Everything from the line containing "refine ⟨_, exec_tick_of_running" through the line containing "(clear : s.rd" in the listing below should be copied exactly, and nothing more.

◆ RECORDS SUPPLIED
======

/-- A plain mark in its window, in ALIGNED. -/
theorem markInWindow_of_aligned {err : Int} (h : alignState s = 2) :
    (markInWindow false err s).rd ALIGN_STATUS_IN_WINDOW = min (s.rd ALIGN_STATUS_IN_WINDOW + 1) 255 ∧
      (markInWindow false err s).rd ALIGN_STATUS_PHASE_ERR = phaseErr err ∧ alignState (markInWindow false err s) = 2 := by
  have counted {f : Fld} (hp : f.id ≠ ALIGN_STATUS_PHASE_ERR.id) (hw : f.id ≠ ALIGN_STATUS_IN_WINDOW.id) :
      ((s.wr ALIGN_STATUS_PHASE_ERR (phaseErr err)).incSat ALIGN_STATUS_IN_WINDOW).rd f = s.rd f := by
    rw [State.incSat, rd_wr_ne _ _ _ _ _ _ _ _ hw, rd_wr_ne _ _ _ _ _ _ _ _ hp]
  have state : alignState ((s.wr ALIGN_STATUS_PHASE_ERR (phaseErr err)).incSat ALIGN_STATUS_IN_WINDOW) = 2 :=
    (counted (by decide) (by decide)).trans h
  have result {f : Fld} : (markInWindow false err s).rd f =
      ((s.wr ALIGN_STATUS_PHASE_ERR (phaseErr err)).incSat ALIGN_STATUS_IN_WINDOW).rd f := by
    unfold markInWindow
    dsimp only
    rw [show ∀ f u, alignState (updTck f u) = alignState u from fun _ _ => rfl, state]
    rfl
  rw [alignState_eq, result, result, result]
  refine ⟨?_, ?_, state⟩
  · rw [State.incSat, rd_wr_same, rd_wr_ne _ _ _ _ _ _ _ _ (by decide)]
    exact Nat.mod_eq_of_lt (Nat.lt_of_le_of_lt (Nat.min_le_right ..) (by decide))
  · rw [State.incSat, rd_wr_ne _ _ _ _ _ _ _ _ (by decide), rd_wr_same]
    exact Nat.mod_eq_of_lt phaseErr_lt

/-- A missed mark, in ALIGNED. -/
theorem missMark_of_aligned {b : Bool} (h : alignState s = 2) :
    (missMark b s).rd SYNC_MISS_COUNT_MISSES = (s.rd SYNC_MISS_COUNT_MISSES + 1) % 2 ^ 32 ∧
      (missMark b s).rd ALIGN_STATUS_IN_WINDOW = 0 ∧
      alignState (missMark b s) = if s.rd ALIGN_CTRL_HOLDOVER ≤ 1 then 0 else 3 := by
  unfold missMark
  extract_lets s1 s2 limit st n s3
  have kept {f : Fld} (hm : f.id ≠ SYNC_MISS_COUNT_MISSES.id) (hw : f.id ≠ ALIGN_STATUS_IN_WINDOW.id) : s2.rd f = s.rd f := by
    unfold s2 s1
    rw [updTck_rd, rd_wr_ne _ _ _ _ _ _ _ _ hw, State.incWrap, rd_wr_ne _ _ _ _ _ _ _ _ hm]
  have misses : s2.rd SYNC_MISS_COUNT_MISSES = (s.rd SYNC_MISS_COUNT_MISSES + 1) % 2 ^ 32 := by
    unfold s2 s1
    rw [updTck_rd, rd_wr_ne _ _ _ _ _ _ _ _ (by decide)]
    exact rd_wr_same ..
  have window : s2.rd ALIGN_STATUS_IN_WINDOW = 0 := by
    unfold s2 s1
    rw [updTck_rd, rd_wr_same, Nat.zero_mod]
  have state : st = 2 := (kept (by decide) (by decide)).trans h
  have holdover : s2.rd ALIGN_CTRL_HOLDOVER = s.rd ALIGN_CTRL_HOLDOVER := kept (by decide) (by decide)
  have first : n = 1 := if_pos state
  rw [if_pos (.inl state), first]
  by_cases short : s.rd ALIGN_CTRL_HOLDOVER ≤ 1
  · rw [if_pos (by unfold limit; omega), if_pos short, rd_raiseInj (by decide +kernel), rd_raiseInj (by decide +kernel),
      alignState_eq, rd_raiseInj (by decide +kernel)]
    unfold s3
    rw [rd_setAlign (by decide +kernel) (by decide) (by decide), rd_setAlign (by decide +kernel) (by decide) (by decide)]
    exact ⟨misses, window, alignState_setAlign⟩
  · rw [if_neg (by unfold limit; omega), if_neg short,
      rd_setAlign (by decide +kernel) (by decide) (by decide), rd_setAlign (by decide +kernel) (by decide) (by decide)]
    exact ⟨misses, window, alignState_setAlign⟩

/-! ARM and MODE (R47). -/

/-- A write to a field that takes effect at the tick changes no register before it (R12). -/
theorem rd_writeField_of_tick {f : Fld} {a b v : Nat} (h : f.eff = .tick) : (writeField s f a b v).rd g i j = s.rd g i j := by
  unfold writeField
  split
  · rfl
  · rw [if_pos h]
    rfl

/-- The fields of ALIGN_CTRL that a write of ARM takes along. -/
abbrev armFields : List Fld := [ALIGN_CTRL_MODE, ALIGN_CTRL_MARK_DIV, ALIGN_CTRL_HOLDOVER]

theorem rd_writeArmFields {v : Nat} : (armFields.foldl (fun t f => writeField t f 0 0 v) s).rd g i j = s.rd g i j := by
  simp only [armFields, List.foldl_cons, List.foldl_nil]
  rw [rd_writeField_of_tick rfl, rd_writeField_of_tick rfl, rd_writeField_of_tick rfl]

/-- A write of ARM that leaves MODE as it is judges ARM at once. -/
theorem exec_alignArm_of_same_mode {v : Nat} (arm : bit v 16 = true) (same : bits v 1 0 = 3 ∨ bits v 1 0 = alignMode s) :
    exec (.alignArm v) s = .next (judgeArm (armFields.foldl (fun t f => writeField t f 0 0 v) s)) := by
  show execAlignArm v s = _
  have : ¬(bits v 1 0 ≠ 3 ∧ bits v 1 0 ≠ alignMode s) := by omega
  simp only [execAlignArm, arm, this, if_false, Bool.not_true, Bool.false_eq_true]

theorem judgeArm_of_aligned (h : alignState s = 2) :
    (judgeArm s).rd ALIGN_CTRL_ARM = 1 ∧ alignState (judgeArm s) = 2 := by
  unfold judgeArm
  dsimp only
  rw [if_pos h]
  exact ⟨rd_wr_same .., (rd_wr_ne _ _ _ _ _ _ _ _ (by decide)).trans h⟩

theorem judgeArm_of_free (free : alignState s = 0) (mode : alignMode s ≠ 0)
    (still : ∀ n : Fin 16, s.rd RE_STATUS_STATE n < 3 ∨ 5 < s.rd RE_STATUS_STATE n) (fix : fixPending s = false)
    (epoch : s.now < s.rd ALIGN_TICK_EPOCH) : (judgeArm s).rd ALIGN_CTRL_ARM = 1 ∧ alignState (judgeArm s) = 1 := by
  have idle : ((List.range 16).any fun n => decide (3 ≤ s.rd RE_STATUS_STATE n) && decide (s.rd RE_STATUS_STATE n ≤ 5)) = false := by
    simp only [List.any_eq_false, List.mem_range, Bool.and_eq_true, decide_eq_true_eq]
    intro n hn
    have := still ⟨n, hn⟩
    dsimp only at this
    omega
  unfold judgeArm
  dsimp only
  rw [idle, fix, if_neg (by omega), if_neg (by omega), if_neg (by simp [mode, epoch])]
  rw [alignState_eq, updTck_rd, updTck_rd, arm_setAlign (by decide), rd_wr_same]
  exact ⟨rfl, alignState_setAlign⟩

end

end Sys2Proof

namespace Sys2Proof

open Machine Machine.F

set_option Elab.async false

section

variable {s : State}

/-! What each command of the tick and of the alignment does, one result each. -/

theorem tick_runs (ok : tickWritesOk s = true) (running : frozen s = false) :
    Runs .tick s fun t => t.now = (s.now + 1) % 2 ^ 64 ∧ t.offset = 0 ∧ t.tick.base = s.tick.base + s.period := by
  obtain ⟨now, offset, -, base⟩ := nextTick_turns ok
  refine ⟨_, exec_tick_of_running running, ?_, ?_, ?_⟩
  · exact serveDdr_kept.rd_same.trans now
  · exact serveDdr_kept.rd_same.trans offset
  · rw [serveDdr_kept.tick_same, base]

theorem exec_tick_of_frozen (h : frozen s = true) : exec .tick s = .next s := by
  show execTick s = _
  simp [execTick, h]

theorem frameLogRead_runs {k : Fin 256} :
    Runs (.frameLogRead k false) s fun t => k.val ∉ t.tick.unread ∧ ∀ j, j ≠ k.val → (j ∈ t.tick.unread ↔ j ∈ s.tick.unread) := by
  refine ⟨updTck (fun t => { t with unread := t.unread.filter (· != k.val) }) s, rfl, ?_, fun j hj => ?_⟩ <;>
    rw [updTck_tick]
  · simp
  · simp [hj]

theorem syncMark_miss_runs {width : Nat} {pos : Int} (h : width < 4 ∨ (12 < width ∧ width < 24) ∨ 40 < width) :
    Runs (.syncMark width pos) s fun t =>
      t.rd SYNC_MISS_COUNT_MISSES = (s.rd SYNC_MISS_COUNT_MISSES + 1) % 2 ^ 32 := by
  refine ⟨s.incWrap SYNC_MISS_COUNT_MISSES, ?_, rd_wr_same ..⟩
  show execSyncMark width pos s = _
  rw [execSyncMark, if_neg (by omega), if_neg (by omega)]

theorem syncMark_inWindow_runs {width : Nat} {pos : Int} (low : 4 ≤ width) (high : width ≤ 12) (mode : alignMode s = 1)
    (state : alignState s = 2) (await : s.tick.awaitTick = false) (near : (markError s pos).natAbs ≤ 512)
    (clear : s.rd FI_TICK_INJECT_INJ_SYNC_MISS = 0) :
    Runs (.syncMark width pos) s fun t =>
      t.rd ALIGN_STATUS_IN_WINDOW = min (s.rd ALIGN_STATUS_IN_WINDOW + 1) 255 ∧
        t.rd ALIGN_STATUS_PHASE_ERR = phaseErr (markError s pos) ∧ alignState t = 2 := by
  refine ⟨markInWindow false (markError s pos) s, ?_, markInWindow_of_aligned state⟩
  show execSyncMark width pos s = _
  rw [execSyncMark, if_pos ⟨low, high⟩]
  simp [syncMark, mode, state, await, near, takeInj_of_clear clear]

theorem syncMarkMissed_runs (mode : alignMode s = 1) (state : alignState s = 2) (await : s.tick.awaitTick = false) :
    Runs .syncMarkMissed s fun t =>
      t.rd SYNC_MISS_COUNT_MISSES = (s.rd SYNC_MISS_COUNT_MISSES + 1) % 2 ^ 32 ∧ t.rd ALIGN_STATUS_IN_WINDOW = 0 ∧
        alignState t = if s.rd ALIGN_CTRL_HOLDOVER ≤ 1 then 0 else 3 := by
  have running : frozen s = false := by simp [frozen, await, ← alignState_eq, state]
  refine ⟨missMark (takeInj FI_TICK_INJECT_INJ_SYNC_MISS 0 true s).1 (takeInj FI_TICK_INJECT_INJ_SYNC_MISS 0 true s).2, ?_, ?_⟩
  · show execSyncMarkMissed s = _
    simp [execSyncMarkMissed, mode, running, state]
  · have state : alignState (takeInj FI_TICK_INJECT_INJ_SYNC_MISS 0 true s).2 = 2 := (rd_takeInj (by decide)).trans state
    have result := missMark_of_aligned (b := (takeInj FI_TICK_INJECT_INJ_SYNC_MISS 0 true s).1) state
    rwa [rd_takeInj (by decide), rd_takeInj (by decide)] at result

======

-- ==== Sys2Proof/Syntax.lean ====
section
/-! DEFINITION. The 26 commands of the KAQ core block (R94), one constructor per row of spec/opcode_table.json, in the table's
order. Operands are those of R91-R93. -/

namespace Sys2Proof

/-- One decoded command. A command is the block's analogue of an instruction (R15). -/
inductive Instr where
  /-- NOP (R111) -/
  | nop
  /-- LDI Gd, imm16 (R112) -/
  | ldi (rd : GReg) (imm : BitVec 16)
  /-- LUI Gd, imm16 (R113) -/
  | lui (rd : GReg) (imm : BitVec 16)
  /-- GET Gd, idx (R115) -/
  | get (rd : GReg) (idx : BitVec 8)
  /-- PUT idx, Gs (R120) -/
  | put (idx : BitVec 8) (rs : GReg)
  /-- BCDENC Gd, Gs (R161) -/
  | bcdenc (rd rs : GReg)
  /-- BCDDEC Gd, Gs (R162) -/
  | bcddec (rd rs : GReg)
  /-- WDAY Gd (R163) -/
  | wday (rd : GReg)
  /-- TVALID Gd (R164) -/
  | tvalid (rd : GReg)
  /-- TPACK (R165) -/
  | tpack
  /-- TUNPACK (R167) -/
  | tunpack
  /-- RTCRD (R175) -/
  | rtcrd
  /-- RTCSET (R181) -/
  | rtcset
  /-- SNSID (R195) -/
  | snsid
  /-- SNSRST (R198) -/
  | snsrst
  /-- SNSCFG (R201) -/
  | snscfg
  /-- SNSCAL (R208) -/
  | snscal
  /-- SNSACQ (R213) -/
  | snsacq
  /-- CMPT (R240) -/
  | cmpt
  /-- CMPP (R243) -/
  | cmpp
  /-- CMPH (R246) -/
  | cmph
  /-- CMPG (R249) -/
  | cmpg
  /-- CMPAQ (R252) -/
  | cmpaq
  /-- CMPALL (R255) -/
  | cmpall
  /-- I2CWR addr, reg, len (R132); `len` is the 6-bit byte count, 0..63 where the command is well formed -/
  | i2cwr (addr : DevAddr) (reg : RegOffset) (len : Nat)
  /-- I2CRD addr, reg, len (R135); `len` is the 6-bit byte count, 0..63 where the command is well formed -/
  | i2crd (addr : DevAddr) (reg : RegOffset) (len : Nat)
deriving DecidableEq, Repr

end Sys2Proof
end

======

◆ RESPONSE FOR THIS EXERCISE
  refine ⟨_, exec_tick_of_running running, ?_, ?_, ?_⟩
  · exact serveDdr_kept.rd_same.trans now
  · exact serveDdr_kept.rd_same.trans offset
  · rw [serveDdr_kept.tick_same, base]

theorem exec_tick_of_frozen (h : frozen s = true) : exec .tick s = .next s := by
  show execTick s = _
  simp [execTick, h]

theorem frameLogRead_runs {k : Fin 256} :
    Runs (.frameLogRead k false) s fun t => k.val ∉ t.tick.unread ∧ ∀ j, j ≠ k.val → (j ∈ t.tick.unread ↔ j ∈ s.tick.unread) := by
  refine ⟨updTck (fun t => { t with unread := t.unread.filter (· != k.val) }) s, rfl, ?_, fun j hj => ?_⟩ <;>
    rw [updTck_tick]
  · simp
  · simp [hj]

theorem syncMark_miss_runs {width : Nat} {pos : Int} (h : width < 4 ∨ (12 < width ∧ width < 24) ∨ 40 < width) :
    Runs (.syncMark width pos) s fun t =>
      t.rd SYNC_MISS_COUNT_MISSES = (s.rd SYNC_MISS_COUNT_MISSES + 1) % 2 ^ 32 := by
  refine ⟨s.incWrap SYNC_MISS_COUNT_MISSES, ?_, rd_wr_same ..⟩
  show execSyncMark width pos s = _
  rw [execSyncMark, if_neg (by omega), if_neg (by omega)]

theorem syncMark_inWindow_runs {width : Nat} {pos : Int} (low : 4 ≤ width) (high : width ≤ 12) (mode : alignMode s = 1)
    (state : alignState s = 2) (await : s.tick.awaitTick = false) (near : (markError s pos).natAbs ≤ 512)
    (clear : s.rd FI_TICK_INJECT_INJ_SYNC_MISS = 0) :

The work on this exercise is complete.